Outside was all this other life that I had seen of which apparently these people knew nothing. They were as if suspended in dreams, lotus eaters, and my beloved was lost in this same romance. I was thinking of her beauty, her wealth of hair, the color of her cheeks, the beauty of her figure, of what she might be to me. She might have been thinking of the same thing, possibly more indirectly, but also she was thinking of the dignity and duty and sanctity of marriage. For her, marriage and one love were for life. For myself, whether I admitted it or not, love was a thing much less stable. Indeed I was not thinking of marriage at all, but rather whether I could be happy here and now, and how much I could extract out of love. Or perhaps, to be just to myself, I was as much a victim of passion and romance as she was, only to the two of us it did not mean the same thing. Unconsciously I identified her with the beauty of all I saw, and at the same time felt that it was all so different from anything I knew or believed that I wondered how she would fit in with the kind of life toward which I was moving. How overcome this rigidity in duty and truth?

Both of us being inflamed, it was the most difficult thing for me to look upon her and not crave her physically, and, as she later admitted, she felt the same yearning toward me. At the time, however, she was all but horrified at a thought which ran counter to all the principles impressed upon her since early youth. There was thus set up between us in this delightful atmosphere a conflict between tradition and desire. The hot faint breezes about the house and in the trees seemed to whisper of secret and forbidden contact. The perfumes of the thickly grown beds of flowers, the languorous sultry heat of the afternoon and night, the ripening and blooming fields beyond, the drowsy, still, starry nights with their hum of insects and croak of frogs and the purrs and whimpers and barks of animals, seemed to call for but one thing. There was about her an intense delight in living. No doubt she longed as much to be seized as I to seize her, and yet there was a moral elusiveness which added even more to the chase. I wished to take her then and not wait, but the prejudices of a most careful rearing frightened and deterred her. And yet I shall always feel that the impulse was better than the forces which confuted and subsequently defeated it. For then was the time to unite, not years later when, however much the economic and social and religious conditions which are supposed to surround and safeguard such unions had been fulfilled, my zest for her, and no doubt hers in part for me, had worn away.

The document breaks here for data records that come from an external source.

-- ==== Sys2Proof/Laws/Transmit.lean ====
section
/-! SUPPORT. What the transmit sequencer and the TRANSMIT frame can do, said once. -/

namespace Sys2Proof.Machine

open Sys2Proof.Config

/-- SYM moves the pin and lengthens the waveform; nothing else changes (R212). -/
theorem symbol_frame (d : Nat) (s : State) :
    ∃ gs, symbol d s = { s with txPin := (symbol d s).txPin, txTrace := s.txTrace ++ gs } := by
  unfold symbol
  split
  · exact ⟨[⟨!s.txPin, Memory.read s.pct 0⟩, ⟨s.txPin, Memory.read s.pct d⟩], by simp [interval, hold, toggle]⟩
  · exact ⟨[_], rfl⟩

theorem replayOnce_frame (code : List Nat) (s : State) :
    ∃ gs, replayOnce code s = { s with txPin := (replayOnce code s).txPin, txTrace := s.txTrace ++ gs } := by
  unfold replayOnce
  induction code generalizing s with
  | nil => exact ⟨[], by simp⟩
  | cons d ds ih =>
    obtain ⟨gs, h⟩ := symbol_frame d s
    obtain ⟨hs, h'⟩ := ih (symbol d s)
    refine ⟨gs ++ hs, ?_⟩
    rw [List.foldl_cons, h', h]
    simp

theorem replayLoop_frame (code : List Nat) (r : Nat) (s : State) :
    ∃ gs, replayLoop code r s = { s with txPin := (replayLoop code r s).txPin, txTrace := s.txTrace ++ gs } := by
  induction r generalizing s with
  | zero => exact ⟨[], by simp [replayLoop]⟩
  | succ r ih =>
    obtain ⟨gs, h⟩ := replayOnce_frame code s
    obtain ⟨hs, h'⟩ := ih (replayOnce code s)
    refine ⟨gs ++ hs, ?_⟩
    rw [replayLoop, h', h]
    simp

/-- A replay lengthens the waveform, forces the pin low and clears the table; nothing else changes (R210). -/
theorem replay_frame (code : List Nat) (r : Nat) (s : State) :
    ∃ gs, replay code r s = { s with txPin := false, pct := [], nCls := 0, txTrace := s.txTrace ++ gs } := by
  obtain ⟨gs, h⟩ := replayLoop_frame code r s
  refine ⟨gs, ?_⟩
  unfold replay
  rw [h]
  rfl

/-- TRANSMIT's outcomes: a refusal, or the replay of its parsed operands (R189). -/
theorem execTransmit_cases (code widths rep : List Byte) (s : State) :
    (∃ r, execTransmit code widths rep s = .refused r) ∨
    (∃ ds ws r, parseCode code = .ok ds ∧ parseWidths s.cfg widths = .ok ws ∧ parseRepeat s.cfg rep = .ok r ∧
      execTransmit code widths rep s = .next (replay ds r (loadTable ws s))) := by
  unfold execTransmit
  split
  · exact .inl ⟨_, rfl⟩
  · next ds hd =>
    split
    · exact .inl ⟨_, rfl⟩
    · next ws hw =>
      split
      · exact .inl ⟨_, rfl⟩
      · next r hr => exact .inr ⟨ds, ws, r, hd, hw, hr, rfl⟩

/-- Where TRANSMIT completes it lengthens the waveform and leaves the pin low and the table clear. -/
theorem execTransmit_frame {code widths rep : List Byte} {s t : State}
    (h : execTransmit code widths rep s = .next t) :
    ∃ gs, t = { s with txPin := false, pct := [], nCls := 0, txTrace := s.txTrace ++ gs } := by
  rcases execTransmit_cases code widths rep s with ⟨r, hr⟩ | ⟨ds, ws, r, -, -, -, he⟩
  · rw [hr] at h; cases h
  · rw [he] at h
    cases h
    obtain ⟨gs, hg⟩ := replay_frame ds r (loadTable ws s)
    exact ⟨gs, hg⟩

end Sys2Proof.Machine
end

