-- ==== Sys2Proof/Laws/PerInstr.lean ====
section
/-! SUPPORT. A fact about every operation as syntax, one lemma per constructor: what the encoder gives for an inbound
frame ends with the terminator, and the frame of a well-formed operation fits the receive buffer (30_encoding.md
R72). -/

namespace Sys2Proof

open Sys2Proof.Config

/-- R72 of one operation: an inbound frame ends with `@`, and a well-formed one fits the receive buffer. -/
def Laws.FrameFits.Statement (i : Instr) : Prop :=
  i.format = .frmIn → (encode i).getLast? = some term ∧
    ∀ p : Params, i.wellFormed p = true → (encode i).length ≤ p.rxBufCap

theorem Laws.FrameFits.reset : Laws.FrameFits.Statement .reset := by
  intro h; cases h

theorem Laws.FrameFits.tick : Laws.FrameFits.Statement .tick := by
  intro h; cases h

theorem Laws.FrameFits.edge : Laws.FrameFits.Statement .edge := by
  intro h; cases h

theorem Laws.FrameFits.rxbyte (b : Byte) : Laws.FrameFits.Statement (.rxbyte b) := by
  intro h; cases h

theorem Laws.FrameFits.tune (text : List Byte) : Laws.FrameFits.Statement (.tune text) := by
  refine fun _ => ⟨by simp [encode, Frame.encode, List.getLast?_cons, List.getLast?_append], fun p hp => ?_⟩
  have : text.length + 3 ≤ p.rxBufCap := by simp [Instr.wellFormed] at hp; exact hp.2
  simp [encode, Frame.encode]
  omega

theorem Laws.FrameFits.transmit (code widths rep : List Byte) :
    Laws.FrameFits.Statement (.transmit code widths rep) := by
  refine fun _ => ⟨by simp [encode, Frame.encode, List.getLast?_cons, List.getLast?_append], fun p hp => ?_⟩
  have : code.length + widths.length + rep.length + 9 ≤ p.rxBufCap := by
    simp [Instr.wellFormed] at hp; exact hp.2
  simp [encode, Frame.encode]
  omega

theorem Laws.FrameFits.ignored : Laws.FrameFits.Statement .ignored :=
  fun _ => ⟨rfl, fun p hp => by simpa [Instr.wellFormed, encode, Frame.encode] using hp⟩

theorem Laws.FrameFits.sym (d : BitVec 4) : Laws.FrameFits.Statement (.sym d) := by
  intro h; cases h

theorem Laws.FrameFits.captured (code : List Byte) : Laws.FrameFits.Statement (.captured code) := by
  intro h; cases h

theorem Laws.FrameFits.tuneAck : Laws.FrameFits.Statement .tuneAck := by
  intro h; cases h

theorem Laws.FrameFits.heartbeat : Laws.FrameFits.Statement .heartbeat := by
  intro h; cases h

end Sys2Proof
end

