/-- Ten widths and the largest repeat count, with and without the class-0 interval; a code of two digits, so that there is
a segment to speak of. -/
theorem test_witness_ReplayTogglesAndDuration :
    ∃ (code widths rep : List Byte) (ws : List Nat) (r : Nat), ∀ mark : Bool, ∃ s : State,
      s.cfg.txInsertMark = mark ∧ s.txPin = false ∧ (∀ k, Memory.read s.pct k = 0) ∧
      (∀ b ∈ code, 0x30 ≤ b.toNat ∧ b.toNat ≤ 0x39) ∧ (split 0x2C widths).map decVal? = ws.map some ∧
      ws.length ≤ 10 ∧ (∀ w ∈ ws, w < 2 ^ s.cfg.wPct) ∧ decVal? rep = some r ∧ r < 2 ^ s.cfg.wRep ∧
      0 < r * code.length :=
  ⟨bytes "09", bytes "1,2,3,4,5,6,7,8,9,65535", bytes "255", [1, 2, 3, 4, 5, 6, 7, 8, 9, 65535], 255, fun mark =>
    ⟨{ start with cfg := { params with txInsertMark := mark } }, rfl, rfl, fun _ => rfl, by decide, by decide,
      by decide, (by decide : ∀ w ∈ [1, 2, 3, 4, 5, 6, 7, 8, 9, 65535], w < 2 ^ 16), by decide,
      (by decide : 255 < 2 ^ 8), by decide⟩⟩

/-- PG3's train. -/
theorem test_witness_CapturedTrainRoundTrips :
    ∃ (s : State) (ws : List Nat), s.cfg.txInsertMark = true ∧ s.txPin = false ∧ (∀ k, Memory.read s.pct k = 0) ∧
      16 ≤ s.cfg.wPct ∧ 0 < s.cfg.wRep ∧ s.cfg.overflowClass < 10 ∧ ws ≠ [] ∧ ws.length % 2 = 0 ∧
      (∀ w ∈ ws, w < 1600) ∧
      ∀ (i : Nat) (h : i < ws.length), i % 2 = 0 → classIn s.cfg (representatives s.cfg ws) ws[i] = 0 :=
  ⟨{ start with cfg := { params with txInsertMark := true } }, [28, 33, 31, 92, 27, 88, 30, 29, 34, 95, 30, 1020], rfl,
    rfl, fun _ => rfl, by decide, by decide, by decide, by decide, by decide, by decide, by decide⟩

theorem test_witness_DecodeInvertsEncode :
    (∃ (p : Params) (i : Instr), i.format = .frmIn ∧ i.wellFormed p = true) ∧
      ∃ (p : Params) (i : Instr), i.format = .frmOut ∧ i.wellFormed p = true :=
  ⟨⟨params, .tune (bytes "50,,800"), by decide⟩, params, .captured (bytes "0123456789"), by decide⟩

theorem test_witness_OutboundStreamParsesUniquely :
    ∃ (os : List OutFrame) (fuel : Nat), os.length ≤ fuel ∧ os.length = 3 ∧
      ∀ o ∈ os, ∀ code ws, o = .captured code ws → code.all isDigit = true := by
  refine ⟨[.heartbeat, .captured (bytes "12") [300, 900], .tuneAck 1 2 3 4], 3, by decide, by decide, ?_⟩
  intro o ho code ws he
  subst he
  simp at ho
  rw [ho.1]
  decide

theorem test_witness_StepRunsTheDeliveredEvent :
    ∃ (s : State) (r : Request) (rest : List Request) (i : Instr), s.input = r :: rest ∧
      decodeEvent r.vector r.data = .ok i :=
  ⟨asked 0b0100#4 0x73 start, ⟨0b0100#4, 0x73⟩, [], .rxbyte 0x73, rfl, rfl⟩

theorem test_witness_ResetOverridesSimultaneousEvents :
    ∃ (s : State) (r : Request) (rest : List Request), s.input = r :: rest ∧ r.vector.getLsbD 3 = true ∧
      r.vector ≠ 0b1000#4 :=
  ⟨asked 0b1111#4 0 start, ⟨0b1111#4, 0⟩, [], rfl, by decide, by decide⟩

theorem test_witness_SimultaneousEventsAreSerialised :
    ∃ (s : State) (r : Request) (rest : List Request), s.input = r :: rest ∧ r.vector.getLsbD 3 = false ∧
      decodeEvent r.vector r.data = .error .severalEvents :=
  ⟨asked 0b0111#4 0 start, ⟨0b0111#4, 0⟩, [], rfl, by decide, rfl⟩

theorem test_witness_HandlersRestoreInterrupts :
    ∃ (i : Instr) (s t : State), i.format = .evt ∧ s.ie = false ∧ exec i s = .next t :=
  ⟨.edge, { withTrain [30] 5 with ie := false }, _, rfl, rfl, rfl⟩

theorem test_witness_IdleChangesNothing :
    (∃ s : State, s.input = []) ∧
      ∃ (s : State) (r : Request) (rest : List Request), s.input = r :: rest ∧ r.vector = 0#4 :=
  ⟨⟨start, rfl⟩, asked 0#4 0 start, ⟨0#4, 0⟩, [], rfl, rfl⟩

/-- The state after reset under the test parameters, with one width in the train and one byte in the buffer, meets the
step-boundary invariant. -/
theorem test_witness_inv :
    ({ start with train := [(0, 30)], tIdx := 1, rxBuf := [(0, 0x73)], rxIdx := 1 } : State).Inv where
  cfgValid := by decide
  ieSet := rfl
  pinLow := rfl
  noClass := rfl
  tableClear := fun _ => rfl
  tIdxBound := by decide
  rxIdxBound := by decide
  rxNoTerm := by decide
  hbBound := by decide
  rptBound := by decide
  tickFits := by decide
  trainKept := by decide
  minLenFits := by decide
  maxLenFits := by decide
  minGapFits := by decide
  maxGapFits := by decide
  trainWf := by decide
  pctWf := Memory.nil_wf
  rxBufWf := by decide

theorem test_witness_StepKeepsTheInvariant : ∃ s t : State, s.Inv ∧ step s = .next t := ⟨_, _, test_witness_inv, rfl⟩

theorem test_witness_NoFaultFromAStepBoundary : ∃ s : State, s.Inv := ⟨_, test_witness_inv⟩

theorem test_witness_OnlyATerminatorIsRefused : ∃ (s : State) (r : Refusal), step s = .refused r :=
  ⟨asked 0b0100#4 0x40 (withBody "c:1a;p:10;r:1"), _, rfl⟩

theorem test_witness_ParametersNeverChange : ∃ s t : State, step s = .next t ∧ (takeEvent s).1 = some .edge :=
  ⟨asked 0b0010#4 0 (withTrain [30] 35), _, rfl, by decide⟩

theorem test_witness_ObservationsOnlyGrow :
    ∃ s t : State, step s = .next t ∧ (takeEvent s).1 ≠ some .reset :=
  ⟨asked 0b0001#4 0 { start with hbCnt := 4 }, _, rfl, by decide⟩

/-- Both sides of the premise: a TUNE frame in the fixed variant; in the tunable variant, an IGNORED frame's
terminator. -/
theorem test_witness_TuningRegistersChangeOnlyByTune :
    (∃ s t : State, step s = .next t ∧ (takeEvent s).1 ≠ some .reset ∧ s.cfg.tunable = false) ∧
      ∃ s t : State, step s = .next t ∧ (takeEvent s).1 ≠ some .reset ∧ s.cfg.tunable = true ∧
        (takeEvent s).1 = some (.rxbyte 0x40) ∧
        ¬ ∃ text, (takeEvent s).1 = some (.rxbyte 0x40) ∧
          decodeFrame (Memory.slice s.rxBuf s.rxIdx) = .ok (.tune text) := by
  refine ⟨⟨asked 0b0100#4 0x40 { withBody "s:5" with cfg := { params with tunable := false } }, _, rfl, by decide,
    rfl⟩, asked 0b0100#4 0x40 (withBody "c:102;p:100,200"), _, rfl, by decide, rfl, by decide, ?_⟩
  rintro ⟨text, -, h⟩
  have hi : decodeFrame (Memory.slice (withBody "c:102;p:100,200").rxBuf (withBody "c:102;p:100,200").rxIdx) =
    .ok .ignored := rfl
  cases hi.symm.trans h

theorem test_witness_UnreadElementsDoNotMatter : ∃ s u : State, s ≠ u ∧ s.AgreeWhereRead u :=
  ⟨withTrain [30] 35, { withTrain [30] 35 with train := [(0, 30), (1, 7)], rxBuf := [(0, 0x40)] }, by decide, rfl,
    by decide, fun _ h => absurd h (Nat.not_lt_zero _)⟩

end Sys2Proof.Tests
end
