-- ==== Sys2Proof/Machine/Calendar.lean ====
section
/-! DEFINITION. POST, CANCEL, CANCEL_LINE, QUERY_ENTRY, SET_QUOTA, DISPATCH and DEADLINE_REACHED (chapters 2 and 3). -/

namespace Sys2Proof.Machine

/-! ### The nine checks of POST (R20 to R24, R44, R46, R47, R188) -/

/-- A timed POST: neither IMMEDIATE nor armed (R24). -/
def PostFields.isTimed (f : PostFields) : Bool := !flagImmediate f.flags && !flagTrigger f.flags

/-- Check 2: IMMEDIATE with TRIGGER, DEADLINE without TRIGGER, or a reserved bit set (R21, R188). -/
def PostFields.badForm (f : PostFields) : Bool :=
  (flagImmediate f.flags && flagTrigger f.flags) || (flagDeadline f.flags && !flagTrigger f.flags) || f.reservedSet

/-- Check 3: a field out of its range (R22). -/
def PostFields.badRange (f : PostFields) : Bool :=
  decide (15#8 < f.line) || decide (4#8 < f.action) || (decide (f.action = 3) && decide (f.period < 2#16))
    || (flagRepeat f.flags && decide (f.interval = 0)) || (flagTrigger f.flags && decide (f.edgeCode = 0))

/-- The POST would leave an entry (R23). -/
def PostFields.leavesEntry (f : PostFields) (c : Word) : Bool :=
  flagTrigger f.flags || (f.isTimed && decide (classify c f.due = .ahead))
    || (flagRepeat f.flags && decide (f.executions ≠ 1))

/-- The edge select can give the requested edge (R47). -/
def selectGives : EdgeSelect → TriggerEdge → Bool
  | .none, _ => false
  | .rise, .rise => true
  | .rise, .fall => false
  | .rise, .either => true
  | .fall, .rise => false
  | .fall, .fall => true
  | .fall, .either => true
  | .both, _ => true

/-- The first check of POST that fails, of checks 2 to 9 (R21 to R24, R46, R47). -/
def State.postRefusal (s : State) (m : Master) (f : PostFields) : Option Result :=
  if f.badForm then some .form
  else if f.badRange then some .range
  else if (s.line (lineOfByte f.line)).owner ≠ some m then some .notOwner
  else if s.quota m ≤ s.held m then some .quota
  else if f.leavesEntry s.count && decide (Config.poolSize ≤ s.poolUsed) then some .full
  else if f.isTimed && decide (classify s.count f.due = .behind) && !flagRunLate f.flags then some .late
  else if flagDeadline f.flags && decide (classify s.count f.deadline ≠ .ahead) then some .late
  else if flagTrigger f.flags && !selectGives (s.input f.trigger.input).select f.trigger.edge then some .neverFires
  else none

/-! ### The paths of an accepted POST (R25 to R28, R44) -/

/-- The outcome of a POST (R25); its codes are in section 11.2. -/
inductive PostOutcome where
  | timed
  | armed
  | executed
  | executedLate
  | skipped
  | suppressed
  deriving DecidableEq, Repr

/-- 1 TIMED, 2 ARMED, 3 EXECUTED, 4 EXECUTED_LATE, 5 SKIPPED, 6 SUPPRESSED. -/
def postOutcomeCode : PostOutcome → Byte
  | .timed => 1
  | .armed => 2
  | .executed => 3
  | .executedLate => 4
  | .skipped => 5
  | .suppressed => 6

/-- The outcome of an execution at the taking (R26). -/
def takingOutcome (late : Bool) : Execution → PostOutcome
  | .executed => if late then .executedLate else .executed
  | .skipped => .skipped
  | .suppressed => .suppressed

/-- The path an accepted POST follows (R25). -/
inductive PostPath where
  | arm
  | insert
  | execute (late : Bool)
  deriving DecidableEq, Repr

/-- The path, by the flags and the class of the due time at the taking (R25). -/
def PostFields.path (f : PostFields) (c : Word) : PostPath :=
  if flagTrigger f.flags then .arm
  else if flagImmediate f.flags then .execute false
  else
    match classify c f.due with
    | .ahead => .insert
    | .now => .execute false
    | .behind => .execute true

/-- The retained flag of an execution at the taking (R27). -/
def retains (e : EntryCore) : Bool :=
  match e.repeatPart with
  | none => false
  | some r => r.afterExecution.isSome

/-- The deadline of an armed POST, when the DEADLINE flag is set (R44). -/
def PostFields.deadline? (f : PostFields) : Option Word := if flagDeadline f.flags then some f.deadline else none

/-- The entry joins the end of the armed list (R44, R49). -/
def State.arm (s : State) (e : ArmedEntry) : State := { s with armed := s.armed ++ [e] }

/-- The state after an accepted POST has acted with the entry `e` (R25, R26, R27, R44). An execution at the taking stores no notice. -/
def State.actPost (s : State) (f : PostFields) (e : EntryCore) : State :=
  match f.path s.count with
  | .arm => s.arm { core := e, trigger := f.trigger, deadline := f.deadline? }
  | .insert => s.insertTimed { core := e, due := f.due }
  | .execute _ => (s.runAction e).repeatFrom e s.count

/-- The outcome and the retained flag of an accepted POST, as one byte: the outcome in bits 6 to 0, retained in bit 7 (R28, section 11.4). -/
def State.postOutcomeByte (s : State) (f : PostFields) (e : EntryCore) : Byte :=
  match f.path s.count with
  | .arm => postOutcomeCode .armed
  | .insert => postOutcomeCode .timed
  | .execute late =>
    postOutcomeCode (takingOutcome late (s.decideExecution e)) ||| (if retains e then 0x80 else 0x00)

/-- An accepted POST: a ticket is issued, the path is followed, the response is built after it (R15, R25, R28). -/
def State.acceptPost (s : State) (m : Master) (f : PostFields) : State × Reply :=
  let t := s.nextTicket
  let e := f.core t m
  let s₁ := { s with lastTicket := t }
  let s₂ := s₁.actPost f e
  (s₂, { status := .ok, payload := bytes16 t ++ [s₁.postOutcomeByte f e, countByte s₂.poolFree, countByte (s₂.held m)] })

/-- Check 1 of POST: at least 3 bytes, and the expected length (R20). -/
def postLengthOk (p : List Byte) : Bool :=
  decide (3 ≤ p.length) && decide (p.length = postLength (byteAt p 1) (byteAt p 2))

/-- POST (R19 to R28, R44). -/
def post (m : Master) (p : List Byte) (s : State) : State × Reply :=
  if postLengthOk p then
    match s.postRefusal m (postFields p) with
    | some r => (s, Reply.refuse r)
    | none => s.acceptPost m (postFields p)
  else (s, Reply.refuse .badLength)

/-! ### Entries by ticket -/

/-- An entry of the pool, in either state. -/
inductive PoolEntry where
  | timed (e : TimedEntry)
  | armed (e : ArmedEntry)
  deriving DecidableEq, Repr

/-- The fields an entry has in either state. -/
def entryCore : PoolEntry → EntryCore
  | .timed e => e.core
  | .armed e => e.core

/-- 1 TIMED, 2 ARMED (section 11.2). -/
def entryStateCode : PoolEntry → Byte
  | .timed _ => 1
  | .armed _ => 2

/-- The entry of the pool that carries the ticket (R16, R36). -/
def State.findEntry (s : State) (t : Ticket) : Option PoolEntry :=
  match s.timed.find? fun e => e.core.ticket = t with
  | some e => some (.timed e)
  | none => (s.armed.find? fun e => e.core.ticket = t).map .armed

/-- The entry with the ticket leaves the pool (R36). -/
def State.removeTicket (s : State) (t : Ticket) : State :=
  { s with timed := s.timed.filter fun e => !(e.core.ticket = t), armed := s.armed.filter fun e => !(e.core.ticket = t) }

/-- CANCEL (R36). -/
def cancel (m : Master) (p : List Byte) (s : State) : State × Reply :=
  match s.findEntry (u16At p 0) with
  | none => (s, Reply.refuse .notFound)
  | some e =>
    if (entryCore e).poster = m then
      let t := s.removeTicket (u16At p 0)
      (t, { status := .ok, payload := [entryStateCode e, countByte t.poolFree, countByte (t.held m)] })
    else (s, Reply.refuse .notYours)

/-- CANCEL_LINE (R38). -/
def cancelLine (m : Master) (p : List Byte) (s : State) : State × Reply :=
  if 15#8 < byteAt p 0 then (s, Reply.refuse .range)
  else
    let t := s.purgeLine m (lineOfByte (byteAt p 0))
    (t, { status := .ok, payload := [countByte (s.poolUsed - t.poolUsed), countByte t.poolFree, countByte (t.held m)] })

/-- The flags byte of QUERY_ENTRY: NOTIFY, RUN_LATE, REPEAT, GUARD, TRIGGER, DEADLINE in bits 1 to 6 (R40, section 11.4). -/
def entryFlagsByte (e : PoolEntry) : Byte :=
  (if (entryCore e).notify then 0x02 else 0) ||| (if (entryCore e).runLate then 0x04 else 0)
    ||| (if (entryCore e).repeatPart.isSome then 0x08 else 0) ||| (if (entryCore e).guardPart.isSome then 0x10 else 0)
    ||| (match e with
        | .timed _ => 0
        | .armed a => 0x20 ||| (if a.deadline.isSome then 0x40 else 0))

/-- The time field of QUERY_ENTRY: the due time, the deadline, or 0 (R40). -/
def entryTime : PoolEntry → Word
  | .timed e => e.due
  | .armed e => e.deadline.getD 0

/-- The trigger field of QUERY_ENTRY, all 0 for a TIMED entry (R40). -/
def entryTriggerBytes : PoolEntry → List Byte
  | .timed _ => [0, 0, 0, 0]
  | .armed e => e.trigger.bytes

/-- The interval and the executions remaining of QUERY_ENTRY: 0 and 1 without a repeat part (R40). -/
def entryRepeatBytes (e : EntryCore) : List Byte :=
  match e.repeatPart with
  | none => bytes24 0 ++ bytes16 1
  | some r => bytes24 r.interval ++ bytes16 r.remaining

/-- The guard byte of QUERY_ENTRY, 0 without a guard part (section 11.4). -/
def entryGuardByte (e : EntryCore) : Byte :=
  match e.guardPart with
  | none => 0
  | some g => guardByte g

/-- The eighteen bytes of an entry's description (R40, section 11.4). -/
def entryDescription (e : PoolEntry) : List Byte :=
  [entryStateCode e, countByte (entryCore e).line.val, actionCode (entryCore e).action, entryFlagsByte e] ++ bytes32 (entryTime e)
    ++ entryTriggerBytes e ++ entryRepeatBytes (entryCore e) ++ [entryGuardByte (entryCore e)]

/-- QUERY_ENTRY (R40). -/
def queryEntry (m : Master) (p : List Byte) (s : State) : State × Reply :=
  match s.findEntry (u16At p 0) with
  | none => (s, Reply.refuse .notFound)
  | some e =>
    if (entryCore e).poster = m then (s, { status := .ok, payload := entryDescription e }) else (s, Reply.refuse .notYours)

/-- SET_QUOTA (R41). -/
def setQuota (_m : Master) (p : List Byte) (s : State) : State × Reply :=
  match masterOfCode (byteAt p 0) with
  | none => (s, Reply.refuse .range)
  | some x =>
    if byteAt p 1 = 0 || 64#8 < byteAt p 1 then (s, Reply.refuse .range)
    else
      ({ s with quotas := s.quotas.set x (byteAt p 1).toNat },
        { status := .ok, payload := [byteAt p 1, countByte (s.held x)] })

/-! ### DISPATCH and DEADLINE_REACHED -/

/-- The entries due at this tick, in calendar order (R30). -/
def State.dueEntries (s : State) : List TimedEntry := s.timed.filter fun e => e.due = s.count

/-- The dispatch of one tick: every due entry leaves its place and goes through all its steps before the next (R30 to R35). -/
def State.dispatch (s : State) : State :=
  s.dueEntries.foldl (fun s e => s.executeEntry e.core none) { s with timed := s.timed.filter fun e => !(e.due = s.count) }

/-- The armed entries whose deadlines are reached at this tick, in posting order (R56). -/
def State.expiredEntries (s : State) : List ArmedEntry := s.armed.filter fun e => e.deadline = some s.count

/-- The expiry of one tick: the entries leave the pool and their posters are told, in posting order (R56). -/
def State.expire (s : State) : State :=
  s.expiredEntries.foldl (fun s e => s.notify e.core.poster (entryNotice s .timeout e.core (detailHad e.core.repeatPart)))
    { s with armed := s.armed.filter fun e => !(e.deadline = some s.count) }

/-- DISPATCH (R30). -/
def execDispatch (s : State) : Host.Outcome State Fault Refusal := .next (s.unlessReset State.dispatch)

/-- DEADLINE_REACHED (R56). -/
def execDeadlineReached (s : State) : Host.Outcome State Fault Refusal := .next (s.unlessReset State.expire)

end Sys2Proof.Machine
end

Love should act in its heat, not when its bank account is heavy. The chemic formula which works to reproduce the species, and the most vital examples at that, is not concerned with the petty local and social restraints which govern all this. Life if it wants anything wants children, and healthy ones, and the weighing and binding rules which govern their coming and training may easily become too restrictive. Nature’s way is correct, her impulses sound. The delight of possessing my fiancée then would have repaid her for her fears. and me for ruthlessness if I had taken her. A clearer and a better grasp of life would have been hers and mine. The coward sips little of life, the strong man drinks deep. Old prejudices must always fall, and life must always change. It is the law.